Deborah Feldman's memoir, Unorthodox, is a delicately painted portrait of her world, her questions and her struggle. Contrary to what others have said, the writing is even-handed and her portrayal of the Hasidic world is fair and accurate. Interestingly, her articles, interviews and comments online have come across as far more bitter than the actual memoir is. Her memoir paints a portrait while those articles express feelings; I believe this is what accounts for the difference.
This memoir is highly evocative and extremely well-written. Deborah's portraits of her Zeidy, Bubby, Aunt Chaya and friend Mindy are painted particularly well. It is easy to imagine the wealthy patriarch who refuses to spend money, the hard-working woman who finds solace and pleasure in her cooking and feeding of others, the cold, aloof, emotionally frigid woman who rules Deborah's life and the girl who was her confidante and fellow rebel but who ended up fitting into the system in the end. The cast of characters is not composed of stereotypes or archetypes but real people, with strengths and weaknesses that express themselves over the course of the story.
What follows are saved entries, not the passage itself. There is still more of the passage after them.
-- ==== Sys2Proof/Machine/Module.lean ====
section
/-!
DEFINITION. The module (R380 to R399): power-good and power-fail, the backup domain and the
retention fence, start-up and boot images, flash commands, and the supervision of supply,
temperature and backup cell.
-/

namespace Sys2Proof.Machine

/-! ### Pins and supervision (R381 to R383, Table 16.10) -/

/-- PRESENT_N changes level. -/
def presentChange (low : Bool) (s : State) : State :=
  if s.mod.presentLow == low then s
  else { s with mod := { s.mod with presentLow := low, presentAt := s.now } }

/-- MOD_STAT as it reads: PRESENT follows the contact (R381). -/
def State.modStat (s : State) : Word :=
  putBits (s.reg R.MOD_STAT) F.MOD_STAT_PRESENT.lo 1 (if s.mod.presentLow then 1 else 0)

def execPresentChange (low : Bool) (s : State) : Host.Outcome State Fault Refusal :=
  .next (presentChange low s)

/-- Since when VIN12 has been at or above 10.5 V, with its present level (R381). -/
def State.vinSince (s : State) (mv : Nat) : Option Nat :=
  if mv < 10500 then none else if s.mod.vinFrom.isSome then s.mod.vinFrom else some s.now

/-- Since when VIN12 has been below 10.0 V, with its present level (R384). -/
def State.vinLowSince (s : State) (mv : Nat) : Option Nat :=
  if 10000 ≤ mv then none else if s.mod.vinLow.isSome then s.mod.vinLow else some s.now

/-- VIN12 and the input current measured by a module that runs: outside 10.8 to 13.2 V and not below the
power-fail threshold, PWR_WARN and a report once an excursion (R383, Table 16.10). -/
def vinMeasured (mv ma : Nat) (s : State) : State :=
  let s := (s.setFld F.MOD_PWR_VIN_MV mv).setFld F.MOD_PWR_IIN_MA ma
  let out := decide (10000 ≤ mv) && (decide (mv < 10800) || decide (13200 < mv))
  let was := s.mod.vinOut
  let s := { s with mod := { s.mod with vinOut :=
      (was || decide (10000 ≤ mv)) && (decide (mv < 10800) || decide (13200 < mv)) } }
  if out && !was then ((s.setFlag F.MOD_STAT_PWR_WARN true).vector 14).report 0x30 0 else s

/-- The level of VIN12: a module without power only waits for it. -/
def vinExcursion (mv ma : Nat) (s : State) : State :=
  let s := { s with mod := { s.mod with vinFrom := s.vinSince mv, vinLow := s.vinLowSince mv } }
  if s.mod.power = .off then s else vinMeasured mv ma s

def execVinExcursion (mv ma : Fin 65536) (s : State) : Host.Outcome State Fault Refusal :=
  .next (vinExcursion mv.val ma.val s)

/-- The junction temperature, quarter degrees: above WARN_C, TEMP_WARN and a report once an
excursion. -/
def tempExcursion (q : BitVec 12) (s : State) : State :=
  let s := s.setFld F.MOD_TEMP_TJ_MAX q.toNat
  let hot := decide (4 * (s.fld F.MOD_TEMP_WARN_C : Int) < q.toInt)
  let was := s.mod.tempOver
  let s := { s with mod := { s.mod with tempOver := hot } }
  if hot && !was then ((s.setFlag F.MOD_STAT_TEMP_WARN true).vector 14).report 0x2F 0 else s

def execTempExcursion (quarterDeg : BitVec 12) (s : State) : Host.Outcome State Fault Refusal :=
  .next (tempExcursion quarterDeg s)

/-- Eight hours in ps. -/
def bakHours : Nat := 28800000 * psMs

/-- The backup cell's charge and voltage measured: below 95 % from 8 h after power-good, BAK_WARN and a report
once. An `early` measurement is made at once, and only shown while the cell still has time to charge (DESIGN
CHOICE: assumption 269). -/
def bakLow (pct mv : Nat) (early : Bool) (s : State) : State :=
  let s := (s.setFld F.MOD_BAK_CHG pct).setFld F.MOD_BAK_VBAK_MV mv
  if early ∧ s.now < bakHours then s
  else if pct < 95 then
    let s := s.reach bakHours
    let was := s.mod.bakLow
    let s := { s with mod := { s.mod with bakLow := true } }
    if was then s else ((s.setFlag F.MOD_STAT_BAK_WARN true).vector 14).report 0x31 0
  else { s with mod := { s.mod with bakLow := false } }

def execBakLow (pct : Fin 101) (cell : Fin 65536 × Bool) (s : State) : Host.Outcome State Fault Refusal :=
  .next (bakLow pct.val cell.1.val cell.2 s)

/-! ### Power-fail (R384 to R386) -/

/-- The retention SRAM's part of memory and of the ECC marks. -/
def retBase : Nat := 0x08000000
def State.retMem (s : State) : Tab Byte := s.mem.filter (fun e => decide (retBase ≤ e.1))
def State.retEcc (s : State) : Ecc :=
  { ce := s.ecc.ce.filter (fun w => decide (retBase ≤ w * 8))
    ue := s.ecc.ue.filter (fun w => decide (retBase ≤ w * 8)) }

/-- RWL fields as they stand, by register (R390). -/
def State.rwlNow (s : State) : Tab Word :=
  s.regs.filterMap (fun e =>
    match regDesc e.1 with
    | none => none
    | some d =>
      let v := (d.reset &&& ~~~d.rwl) ||| (e.2 &&& d.rwl)
      if v = d.reset then none else some (e.1, v))

/-- Whether Firefly time was traceable: a tracked domain valid and HOLDOVER 0 (Table 16.3). -/
def State.timeTraceable (s : State) : Bool :=
  ((s.tracked false && s.flag F.FFY_STAT_VALID_A) || (s.tracked true && s.flag F.FFY_STAT_VALID_B)) &&
    !(s.flag F.FFY_STAT_HOLDOVER)

/-- What a module without power holds: the backup domain, flash, Mantis's store, and what lies outside the
module. -/
def State.dark (s : State) : State :=
  let d : State := { State.reset with
    pending := s.pending
    now := s.now
    mem := s.retMem
    flash := s.flash
    ecc := s.retEcc
    mts := { State.reset.mts with
      pins := s.mts.pins, evald := s.mts.pins, filt := s.mts.pins, nvBlock := s.mts.nvBlock
      nvConf := s.mts.nvConf }
    mod := { State.reset.mod with
      power := .off, readyPin := none, presentLow := s.mod.presentLow, presentAt := s.mod.presentAt
      vinFrom := s.mod.vinFrom, vinLow := s.mod.vinLow
      recPref := s.mod.recPref, recSrc := s.mod.recSrc
      triesA := s.mod.triesA, triesB := s.mod.triesB, rwl := s.mod.rwl, fence := true
      closing := s.mod.closing, latch := s.mod.latch, backup := s.mod.backup
      traceable := s.mod.traceable, failAt := s.mod.failAt }
    hst := { State.reset.hst with hostMem := s.hst.hostMem }
    free := s.free }
  d.setFlag F.TWN_STAT_ACT_IN s.actIn

/-- What power-fail leaves: the fence with its closing record, and Firefly time in the backup counter (R385,
R386). -/
def State.unpowered (s : State) : State :=
  State.dark { s with mod := { s.mod with
    closing := true, backup := s.ns, traceable := s.timeTraceable, failAt := s.now } }

/-- When power-fail is declared: VIN12 has been below 10.0 V for 20 µs (R384), or PRESENT_N high for 10 µs
(R382), whichever comes first; never without power. -/
def State.failDue (s : State) : Option Nat :=
  let out := s.mod.presentAt + 10 * psUs
  if s.mod.power = .off then none
  else match s.mod.vinLow with
    | some t => some (if s.mod.presentLow then t + 20 * psUs else min out (t + 20 * psUs))
    | none => if s.mod.presentLow then none else some out

/-- The power-fail sequence (Table 16.2). -/
def powerFail (s : State) : State :=
  match s.failDue with
  | none => s
  | some t => (s.reach t).unpowered

def execPowerFail (s : State) : Host.Outcome State Fault Refusal := .next (powerFail s)

/-- The backup rail falls below V_HOLD (R387): the latch trips while the cell carries the domain. -/
def latchTrip (s : State) : State :=
  if s.mod.power = .off then { s with mod := { s.mod with latch := true } } else s

def execLatchTrip (s : State) : Host.Outcome State Fault Refusal := .next (latchTrip s)

/-! ### Power-good (R370, R381, R385, R388, R390) -/

/-- RWL fields restored (R390). -/
def State.rwlRestore (s : State) (l : Tab Word) : State :=
  forL l (fun (e : Nat × Word) s =>
    match regDesc e.1 with
    | none => s
    | some d => s.setReg e.1 ((s.reg e.1 &&& ~~~d.rwl) ||| (e.2 &&& d.rwl))) s

/-- Mantis loads its store (R370). Source 0x13 stands only while the block is invalid (R367), source 0x14
holds block-all as the loaded block says (R358), and a used safety-message bit is at 0 (R357). -/
def mtsLoad (s : State) : State :=
  let s := forL s.mts.nvBlock (fun (e : Nat × Word) s => s.setReg e.1 e.2) s
  let s := if s.paramOk then { s with mts := { s.mts with demands := [0x14] } } else s
  let s := smDemands (s.demandBlock 0x14)
  match s.mts.nvConf with
  | none => s
  | some v =>
    if v = s.mtsChk then
      ((s.setFlag F.MTS_STAT_CONFIRMED true).setFlag F.MTS_STAT_LOCK true).rwlRestore s.mod.rwl
    else s.report 0x2B 0

/-- Time from the backup counter: it has counted on through the outage (R385). -/
def backupTime (s : State) : State :=
  let out := (s.now - s.mod.failAt) / 1000
  let t : Int := if s.mod.latch then 0 else ((s.mod.backup + out : Nat) : Int)
  { s with
    now := 0, ffy := { s.ffy with offset := t }
    mod := { s.mod with outage := out } }

/-- PREF, SRC and the attempt counts from the boot record (Table 16.9). -/
def recordShow (s : State) : State :=
  let s := (s.setFlag F.MOD_BOOT_PREF s.mod.recPref).setFlag F.MOD_BOOT_SRC s.mod.recSrc
  (s.setFld F.MOD_BOOT_TRIES_A s.mod.triesA).setFld F.MOD_BOOT_TRIES_B s.mod.triesB

/-- Power-good: the main switch closes once PRESENT_N has been low for 50 ms and VIN12 at or above 10.5 V
for 10 ms, and start-up begins (R381, R389). What commands did to a module without power is lost. -/
def powerGood (s : State) : State :=
  match s.mod.vinFrom with
  | none => s
  | some v =>
    if s.mod.power = .off ∧ s.mod.presentLow then
      let s := s.reach (max (s.mod.presentAt + 50 * psMs) (v + 10 * psMs))
      let s := s.dark
      let s := { s with mod := { s.mod with
        power := .starting, readyPin := some false, presentAt := 0, vinFrom := some 0 } }
      mtsLoad (recordShow (backupTime s))
    else s

def execPowerGood (s : State) : Host.Outcome State Fault Refusal := .next (powerGood s)

/-! ### REBOOT (R399) -/

def State.rebootOk (s : State) : Bool :=
  s.role == roleNone || s.role == roleStandby || (!s.twinOn && s.quiet)

/-- The MTS block's registers. -/
def isMts (a : Nat) : Bool := decide (R.MTS_STAT ≤ a) && decide (a < 0x160000)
Deborah has a way of turning a phrase or giving salient details that paint an immediate picture in the reader's mind. This paragraph, for example, stood out to me:
- Perhaps in an adult, eccentricity is more easily forgiven. But who can explain an adult who hoards cake for months, until the smell of mold is unbearable? Who can explain the row of bottles in the refrigerator, each containing the pink liquid antibiotics that children take, that my father insists on imbibing every day for some invisible illness that no doctor can detect? (Feldman 10)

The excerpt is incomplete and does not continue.